Epidural Anesthesia

Relieving Pain During Labor and Delivery

 

What is Epidural Anesthesia?

Epidural is a kind of anesthetic (medication to block pain). It is commonly used during labor and delivery because it numbs your lower body while allowing you to remain awake. During an epidural, anesthetic is injected into the area around your lower spine. Within minutes, your body becomes partly numb from about the waist down. You may lose muscle control in your legs, but you can usually still push during contractions. Little, if any, of the anesthetic reaches your baby. An epidural can be used for both vaginal delivery and cesarean (C-section) delivery. An anesthesiologist (a medical doctor) or a nurse anesthetist (CRNA) starts the epidural and monitors you throughout your labor and delivery. He or she will talk with you about the anesthetic and what to expect.

During Labor and Delivery

An epidural is usually not started until you're in active labor. You'll be asked to sit on the edge of the bed or lie on your side. First a small area around your lower spine is numbed with a local anesthetic. The anesthesiologist or nurse anesthetist then inserts a needle into the epidural space. A tiny plastic tube (catheter) is threaded through the needle. The needle is removed, and the anesthetic is delivered through the catheter. Sometimes a pump is attached to the catheter. The pump gives you a constant level of anesthetic throughout labor and delivery. During this time, your blood pressure and heart rate and your baby's heart rate are also closely watched.

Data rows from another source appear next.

theorem ServedBy.decodeF6 (h : ServedBy (.std m) addr acc s) (hk : m.kind = .f6) :
    exec (decodeF6 addr acc) s = .next (busTransaction addr acc s) := by
  refine exec_ite (fun ha => h.stdBank hk 0 (by decide) ha) fun _ => ?_
  refine exec_ite (fun ha => h.stdBank hk 1 (by decide) ha) fun _ => ?_
  refine exec_ite (fun ha => h.stdBank hk 2 (by decide) ha) fun _ => ?_
  refine exec_ite (fun ha => h.stdBank hk 3 (by decide) ha) fun _ => ?_
  have hc : StdKind.f6.hotspot (a13 addr) = false := by
    rw [Bool.eq_false_iff, Ne, hotspot_f6]
    omega
  cases acc with
  | rd => exact exec_ite (h.stdScr hk) (h.stdRom hk hc)
  | wr d => exact exec_ite (h.stdScw hk) (h.stdWr hk hc)

theorem ServedBy.decodeF4 (h : ServedBy (.std m) addr acc s) (hk : m.kind = .f4) :
    exec (decodeF4 addr acc) s = .next (busTransaction addr acc s) := by
  refine exec_ite (fun ha => h.stdBank hk 0 (by decide) ha) fun _ => ?_
  refine exec_ite (fun ha => h.stdBank hk 1 (by decide) ha) fun _ => ?_
  refine exec_ite (fun ha => h.stdBank hk 2 (by decide) ha) fun _ => ?_
  refine exec_ite (fun ha => h.stdBank hk 3 (by decide) ha) fun _ => ?_
  refine exec_ite (fun ha => h.stdBank hk 4 (by decide) ha) fun _ => ?_
  refine exec_ite (fun ha => h.stdBank hk 5 (by decide) ha) fun _ => ?_
  refine exec_ite (fun ha => h.stdBank hk 6 (by decide) ha) fun _ => ?_
  refine exec_ite (fun ha => h.stdBank hk 7 (by decide) ha) fun _ => ?_
  have hc : StdKind.f4.hotspot (a13 addr) = false := by
    rw [Bool.eq_false_iff, Ne, hotspot_f4]
    omega
  cases acc with
  | rd => exact exec_ite (h.stdScr hk) (h.stdRom hk hc)
  | wr d => exact exec_ite (h.stdScw hk) (h.stdWr hk hc)

end

/-! ### The simple variants (R149, R150, R160 to R189) -/

theorem ServedBy.decodeUnknown {addr : Addr} {acc : Access} {s : State} (h : ServedBy .unknown addr acc s) :
    exec (decodeUnknown addr acc) s = .next (busTransaction addr acc s) := by
  cases acc with
  | rd => exact h.cartRead rfl fun o ho => by simp only [mapperRead, ho]
  | wr d => exact h.cartWrite rfl fun o ho => by simp only [mapperWrite, ho, keepState]

section
variable {m : Fa} {addr : Addr} {acc : Access} {s : State}

theorem Fa.touch_hot {b : Nat} (ha : a13 addr = 0x1FF8 + b) (hb : b < 3) : m.touch addr = m.select b := by
  rw [Fa.touch, if_pos ((within_iff _ _ _).2 (by omega)), ha, Nat.add_sub_cancel_left]

theorem Fa.touch_cold (h : ¬ (0x1FF8 ≤ a13 addr ∧ a13 addr ≤ 0x1FFA)) : m.touch addr = m :=
  if_neg (mt (within_iff _ _ _).1 h)

theorem ServedBy.faBank (h : ServedBy (.fa m) addr acc s) (b : Nat) (hb : b < 3) (ha : a13 addr = 0x1FF8 + b) :
    Machine.cartAccess pickFa addr acc (faBankRead b addr) (faBankWrite b) s = .next (busTransaction addr acc s) := by
  have h1 : ¬ a13 addr ≤ 0x10FF := by omega
  have h2 : ¬ a13 addr ≤ 0x11FF := by omega
  refine h.cartAccess rfl (fun o ho => ?_) (fun d o ho => ?_)
  · simp only [mapperRead, ho, faRead, if_neg h1, if_neg h2, Fa.touch_hot ha hb, faBankRead]
  · simp only [mapperWrite, ho, faWrite, if_neg h1, Fa.touch_hot ha hb, faBankWrite]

If you have a cesarean (surgical) delivery, the same catheter can be used to give you anesthetic during surgery. This anesthetic is usually stronger. Pain medication can also be given through the catheter after delivery.

Risks and Possible Complications

Your anesthesiologist or nurse anesthetist will discuss the risks and possible complications of epidural with you. These include:

  • A sudden drop in blood pressure, which may slow the baby's heartbeat for a short time
  • Severe headache
  • Very rarely, dizziness, seizures, breathing problems, allergic reaction to the anesthetic, nerve damage, or paralysis

    After Delivery

    The epidural catheter is removed shortly after delivery, unless you need more pain medication after a C-section. You'll need to rest in bed until the anesthetic has worn off and you have normal feeling in your legs again. This usually takes 2-4 hours. Until you have fully regained use of your muscles, you may need a urinary catheter in your bladder.

How Pain is Blocked

The spinal cord is the main pathway for pain signals. These signals travel from nerves in your body through the spinal cord to your brain. The brain then registers them as pain. Anesthetic blocks the signals in the spinal cord before they reach the brain. That way you don't feel pain.

Numbing Your Lower Body

An epidural blocks the nerves that enter your lower spine. Anesthetic is injected into the space between the bones in the spinal column (vertebrae) and the covering around the spinal cord. This is called the epidural space. The anesthetic partly numbs your body from about the waist down into your legs. You stay awake, and you still have feeling in your upper body.

Going Home

You'll likely be ready to home 24-48 hours after delivery. If you had a C-section, you may stay in the hospital longer. You may feel some pain around the injection site for a few days. In rare cases, this lasts a month or more. If you have a headache or numbness in your legs, call your health care provider. As you recover from delivery, you can look forward to bonding with your new baby.

 




Disclaimer: The articles and information, while with the best effort to be accurate and up-to-date, may not be. Also, every physician and medical professional holds their own views on certain diagnosis and advice. There truly are no textbook cases. It is always best to consult with your personal physician regarding medical/health related problems. The information is to be used as a general resource and not as a substitute for trained medical advice and/or treatment.